Your task ::
Repeat nothing but the lines below running from the one containing "0⟩, -- TX_CHARGE" to the one containing "0⟩, -- LIM_SUGGEST". Keep both end lines.
┌──
/-- Registers of: IP port 0 receive contexts. -/
def ipPort0ReceiveContextsRows : List Row :=
  [⟨0, 0x40, 0x40, 0, 0, 0, 0x83F0000F, 0, 0, 0⟩, -- RX_CFG
   ⟨4, 0x40, 0x40, 0x506, 0, 0, 0x3FFFF, 0, 0, 0⟩, -- RX_FMT
   ⟨8, 0x40, 0x40, 0x800, 0, 0, 0x7FFFF, 0, 0, 0⟩, -- RX_AUD
   ⟨0xC, 0x40, 0x40, 0x90, 0, 0, 0x1FFF, 0, 0, 0⟩, -- RX_PLAY
   ⟨0x10, 0x40, 0x40, 0, 0, 0, 0xFFFFFFFF, 0, 0, 0⟩, -- LEGA_DST
   ⟨0x14, 0x40, 0x40, 0, 0, 0, 0xFFFFFFFF, 0, 0, 0⟩, -- LEGA_SRC
   ⟨0x18, 0x40, 0x40, 0, 0, 0, 0x7FFFFFFF, 0, 0, 0⟩, -- LEGA_CFG
   ⟨0x1C, 0x40, 0x40, 0, 0, 0, 0xFFFFFFFF, 0, 0, 0⟩, -- LEGB_DST, LEGB_SRC, LEGB_CFG
   ⟨0x20, 0x40, 0x40, 0, 0, 0, 0xFFFFFFFF, 0, 0, 0⟩, -- LEGB_DST, LEGB_SRC, LEGB_CFG
   ⟨0x24, 0x40, 0x40, 0, 0, 0, 0x7FFFFFFF, 0, 0, 0⟩, -- LEGB_DST, LEGB_SRC, LEGB_CFG
   ⟨0x28, 0x40, 0x40, 0x2710, 0, 0, 0x3FFF, 0, 0, 0⟩, -- RX_SKEW
   ⟨0x2C, 0x40, 0x40, 0, 0, 0, 0, 0, 0, 0⟩, -- RX_STAT
   ⟨0x30, 0x40, 0x40, 0, 0, 0, 0, 0, 0, 0⟩, -- RX_SKEW_STAT
   ⟨0x34, 0x40, 0x40, 0, 0xFFFFFFFF, 0, 0, 0, 0, 0⟩, -- RX_LOST
   ⟨0x38, 0x40, 0x40, 0, 0xFFFFFFFF, 0, 0, 0, 0, 0⟩, -- RX_UNRECOV
   ⟨0x3C, 0x40, 0x40, 0, 0, 0, 0, 0, 0, 0⟩] -- RX_FRAMES

/-- Registers of: IP port 0 transmit contexts. -/
def ipPort0TransmitContextsRows : List Row :=
  [⟨0, 0x40, 0x40, 0xC000, 0, 0, 0x83F0FFFF, 0, 0, 0⟩, -- TX_CFG
   ⟨4, 0x40, 0x40, 0x506, 0, 0, 0x3FFFF, 0, 0, 0⟩, -- TX_FMT
   ⟨8, 0x40, 0x40, 0x800, 0, 0, 0xFFFFF, 0, 0, 0⟩, -- TX_AUD
   ⟨0xC, 0x40, 0x40, 0, 0, 0, 0xFFFFFFF, 0, 0, 0⟩, -- TX_TIME
   ⟨0x10, 0x40, 0x40, 0, 0, 0, 0xFFFFFFF, 0, 0, 0⟩, -- TX_TRO
   ⟨0x14, 0x40, 0x40, 0, 0, 0, 0xFFFFFFFF, 0, 0, 0⟩, -- LEGA_DST
   ⟨0x18, 0x40, 0x40, 0, 0, 0, 0xFFFFFFFF, 0, 0, 0⟩, -- LEGA_UDP
   ⟨0x1C, 0x40, 0x40, 0, 0, 0, 0x3FFFFFFF, 0, 0, 0⟩, -- LEGA_CFG
   ⟨0x20, 0x40, 0x40, 0, 0, 0, 0xFFFFFFFF, 0, 0, 0⟩, -- LEGB_DST, LEGB_UDP, LEGB_CFG
   ⟨0x24, 0x40, 0x40, 0, 0, 0, 0xFFFFFFFF, 0, 0, 0⟩, -- LEGB_DST, LEGB_UDP, LEGB_CFG
   ⟨0x28, 0x40, 0x40, 0, 0, 0, 0x3FFFFFFF, 0, 0, 0⟩, -- LEGB_DST, LEGB_UDP, LEGB_CFG
   ⟨0x2C, 0x40, 0x40, 0, 0, 0, 0xFFFFFFFF, 0, 0, 0⟩, -- TX_SSRC
   ⟨0x30, 0x40, 0x40, 0, 0, 0, 0x3FF, 0, 0, 0⟩, -- TX_LINK
   ⟨0x34, 0x40, 0x40, 0, 0, 0, 0, 0, 0, 0⟩, -- TX_STAT
   ⟨0x38, 0x40, 0x40, 0, 0, 0, 0, 0, 0, 0⟩, -- TX_CHARGE
   ⟨0x3C, 0x40, 0x40, 0, 0xFFFFFFFF, 0, 0, 0, 0, 0⟩] -- TX_LATE

/-- Registers of: IP port 0 host receive queue. -/
def ipPort0HostReceiveQueueRows : List Row :=
  [⟨0, 1, 4, 0, 0xFFF00000, 0, 0, 0, 0, 0⟩, -- HQR_STAT
   ⟨4, 1, 4, 0, 0, 0, 0, 0, 0, 0⟩, -- HQR_TS_NS
   ⟨8, 1, 4, 0, 0, 0, 0, 0, 0, 0⟩, -- HQR_TS_SEC
   ⟨0xC, 1, 4, 0, 0, 0, 0, 0, 1, 0⟩, -- HQR_POP
   ⟨0x800, 0x200, 4, 0, 0, 0, 0, 0, 0, 0⟩] -- HQR_DATA

/-- Registers of: IP port 0 host transmit queue. -/
def ipPort0HostTransmitQueueRows : List Row :=
  [⟨0, 1, 4, 0, 0x7FFFF, 0, 0, 0, 0x80000000, 0⟩, -- HQT_CTRL
   ⟨4, 1, 4, 0, 0, 0, 0, 0, 0, 0⟩, -- HQT_STAT
   ⟨8, 1, 4, 0, 0, 0, 0, 0, 0, 0⟩, -- HQT_TS_NS
   ⟨0xC, 1, 4, 0, 0, 0, 0, 0, 0, 0⟩, -- HQT_TS_SEC
   ⟨0x800, 0x200, 4, 0, 0xFFFFFFFF, 0, 0, 0, 0, 0⟩] -- HQT_DATA

/-- Registers of: audio router. -/
def audioRouterRows : List Row :=
  [⟨0, 1, 4, 0, 0, 0, 0, 0, 0, 0⟩, -- ID
   ⟨4, 1, 4, 0x100, 0, 0, 0, 0, 0, 0⟩, -- VERSION
   ⟨8, 1, 4, 0, 0, 0, 0, 0, 0, 0⟩, -- CTRL
   ⟨0xC, 1, 4, 0, 0, 0, 0, 0, 0, 0⟩, -- STAT
   ⟨0x10, 1, 4, 0, 0, 0, 0, 0, 0x3FF, 0⟩, -- EV_STICKY
   ⟨0x14, 1, 4, 0, 0x3FF, 0, 0, 0, 0, 0⟩, -- EV_ENABLE
   ⟨0x18, 1, 4, 0, 0, 0, 0, 0, 0x3FF, 0⟩, -- EV_FORCE
   ⟨0x1C, 1, 4, 0, 0, 0, 0, 0, 0, 0⟩, -- EV_LIVE
   ⟨0x20, 1, 4, 0, 0, 0, 0, 0, 0x8000003F, 0⟩, -- COMMIT
   ⟨0x24, 1, 4, 0, 0, 0, 0, 0, 0, 0⟩, -- COMMIT_STAT
   ⟨0x28, 1, 4, 0, 0, 0, 0, 0, 0, 0⟩, -- ERR_LOC
   ⟨0x40, 1, 4, 0x1460, 0xFFFF, 0, 0, 0, 0, 0⟩, -- AR_CFG
   ⟨0x44, 1, 4, 0, 0, 0, 0, 0, 0, 0⟩, -- AR_COUNT
   ⟨0x48, 1, 4, 0, 0x3FFF, 0, 0, 0, 0, 0⟩, -- RQ_INDEX
   ⟨0x4C, 1, 4, 0, 0, 0, 0, 0, 0, 0⟩, -- RQ_STAT
   ⟨0x50, 1, 4, 0, 0, 0, 0, 0, 0, 0⟩, -- RQ_TARGET
   ⟨0x54, 1, 4, 0x80000000, 0, 0, 0, 0, 0, 0⟩, -- RQ_AVERR
   ⟨0x58, 1, 4, 0x1FFF00, 0, 0, 0, 0, 0, 0⟩, -- RQ_PATH
   ⟨0x5C, 1, 4, 0, 0, 0, 0, 0, 0, 0⟩, -- AR_CLIP
   ⟨0x60, 1, 4, 0, 0, 0, 0, 0, 0, 0⟩, -- AR_LAST
   ⟨0x70, 1, 4, 0x3E80, 0xFFFF, 0, 0, 0, 0, 0⟩, -- LIM_CFG
   ⟨0x74, 1, 4, 0, 0, 0, 0, 0, 0, 0⟩, -- LIM_STAT
   ⟨0x78, 1, 4, 0, 0, 0, 0, 0, 0, 0⟩, -- LIM_SUGGEST
   ⟨0x100, 0x10, 4, 0x1680FA0, 0, 0, 0, 0, 0xFFFFFFF, 0⟩, -- GEN_CFG[k]
   ⟨0x200, 0x60, 8, 0, 0, 0, 0x1FFFFFF, 0, 0, 0⟩, -- ASRC_CFG[k]
   ⟨0x204, 0x60, 8, 0, 0, 0, 0, 0, 0, 0⟩] -- ASRC_STAT[k]

/-- Registers of: ROUTE_SRC. -/
def routeSRCRows : List Row :=
  [⟨0, 0x400, 4, 0x1FFF, 0, 0, 0xFFFFFFFF, 0, 0, 0⟩] -- ROUTE_SRC SRC DST GROUP EN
└──
Written answer ::
   ⟨0x38, 0x40, 0x40, 0, 0, 0, 0, 0, 0, 0⟩, -- TX_CHARGE
   ⟨0x3C, 0x40, 0x40, 0, 0xFFFFFFFF, 0, 0, 0, 0, 0⟩] -- TX_LATE

/-- Registers of: IP port 0 host receive queue. -/
def ipPort0HostReceiveQueueRows : List Row :=
  [⟨0, 1, 4, 0, 0xFFF00000, 0, 0, 0, 0, 0⟩, -- HQR_STAT
   ⟨4, 1, 4, 0, 0, 0, 0, 0, 0, 0⟩, -- HQR_TS_NS
   ⟨8, 1, 4, 0, 0, 0, 0, 0, 0, 0⟩, -- HQR_TS_SEC
   ⟨0xC, 1, 4, 0, 0, 0, 0, 0, 1, 0⟩, -- HQR_POP
   ⟨0x800, 0x200, 4, 0, 0, 0, 0, 0, 0, 0⟩] -- HQR_DATA

/-- Registers of: IP port 0 host transmit queue. -/
def ipPort0HostTransmitQueueRows : List Row :=
  [⟨0, 1, 4, 0, 0x7FFFF, 0, 0, 0, 0x80000000, 0⟩, -- HQT_CTRL
   ⟨4, 1, 4, 0, 0, 0, 0, 0, 0, 0⟩, -- HQT_STAT
   ⟨8, 1, 4, 0, 0, 0, 0, 0, 0, 0⟩, -- HQT_TS_NS
   ⟨0xC, 1, 4, 0, 0, 0, 0, 0, 0, 0⟩, -- HQT_TS_SEC
   ⟨0x800, 0x200, 4, 0, 0xFFFFFFFF, 0, 0, 0, 0, 0⟩] -- HQT_DATA

/-- Registers of: audio router. -/
def audioRouterRows : List Row :=
  [⟨0, 1, 4, 0, 0, 0, 0, 0, 0, 0⟩, -- ID
   ⟨4, 1, 4, 0x100, 0, 0, 0, 0, 0, 0⟩, -- VERSION
   ⟨8, 1, 4, 0, 0, 0, 0, 0, 0, 0⟩, -- CTRL
   ⟨0xC, 1, 4, 0, 0, 0, 0, 0, 0, 0⟩, -- STAT
   ⟨0x10, 1, 4, 0, 0, 0, 0, 0, 0x3FF, 0⟩, -- EV_STICKY
   ⟨0x14, 1, 4, 0, 0x3FF, 0, 0, 0, 0, 0⟩, -- EV_ENABLE
   ⟨0x18, 1, 4, 0, 0, 0, 0, 0, 0x3FF, 0⟩, -- EV_FORCE
   ⟨0x1C, 1, 4, 0, 0, 0, 0, 0, 0, 0⟩, -- EV_LIVE
   ⟨0x20, 1, 4, 0, 0, 0, 0, 0, 0x8000003F, 0⟩, -- COMMIT
   ⟨0x24, 1, 4, 0, 0, 0, 0, 0, 0, 0⟩, -- COMMIT_STAT
   ⟨0x28, 1, 4, 0, 0, 0, 0, 0, 0, 0⟩, -- ERR_LOC
   ⟨0x40, 1, 4, 0x1460, 0xFFFF, 0, 0, 0, 0, 0⟩, -- AR_CFG
   ⟨0x44, 1, 4, 0, 0, 0, 0, 0, 0, 0⟩, -- AR_COUNT
   ⟨0x48, 1, 4, 0, 0x3FFF, 0, 0, 0, 0, 0⟩, -- RQ_INDEX
   ⟨0x4C, 1, 4, 0, 0, 0, 0, 0, 0, 0⟩, -- RQ_STAT
   ⟨0x50, 1, 4, 0, 0, 0, 0, 0, 0, 0⟩, -- RQ_TARGET
   ⟨0x54, 1, 4, 0x80000000, 0, 0, 0, 0, 0, 0⟩, -- RQ_AVERR
   ⟨0x58, 1, 4, 0x1FFF00, 0, 0, 0, 0, 0, 0⟩, -- RQ_PATH
   ⟨0x5C, 1, 4, 0, 0, 0, 0, 0, 0, 0⟩, -- AR_CLIP
   ⟨0x60, 1, 4, 0, 0, 0, 0, 0, 0, 0⟩, -- AR_LAST
   ⟨0x70, 1, 4, 0x3E80, 0xFFFF, 0, 0, 0, 0, 0⟩, -- LIM_CFG
   ⟨0x74, 1, 4, 0, 0, 0, 0, 0, 0, 0⟩, -- LIM_STAT
   ⟨0x78, 1, 4, 0, 0, 0, 0, 0, 0, 0⟩, -- LIM_SUGGEST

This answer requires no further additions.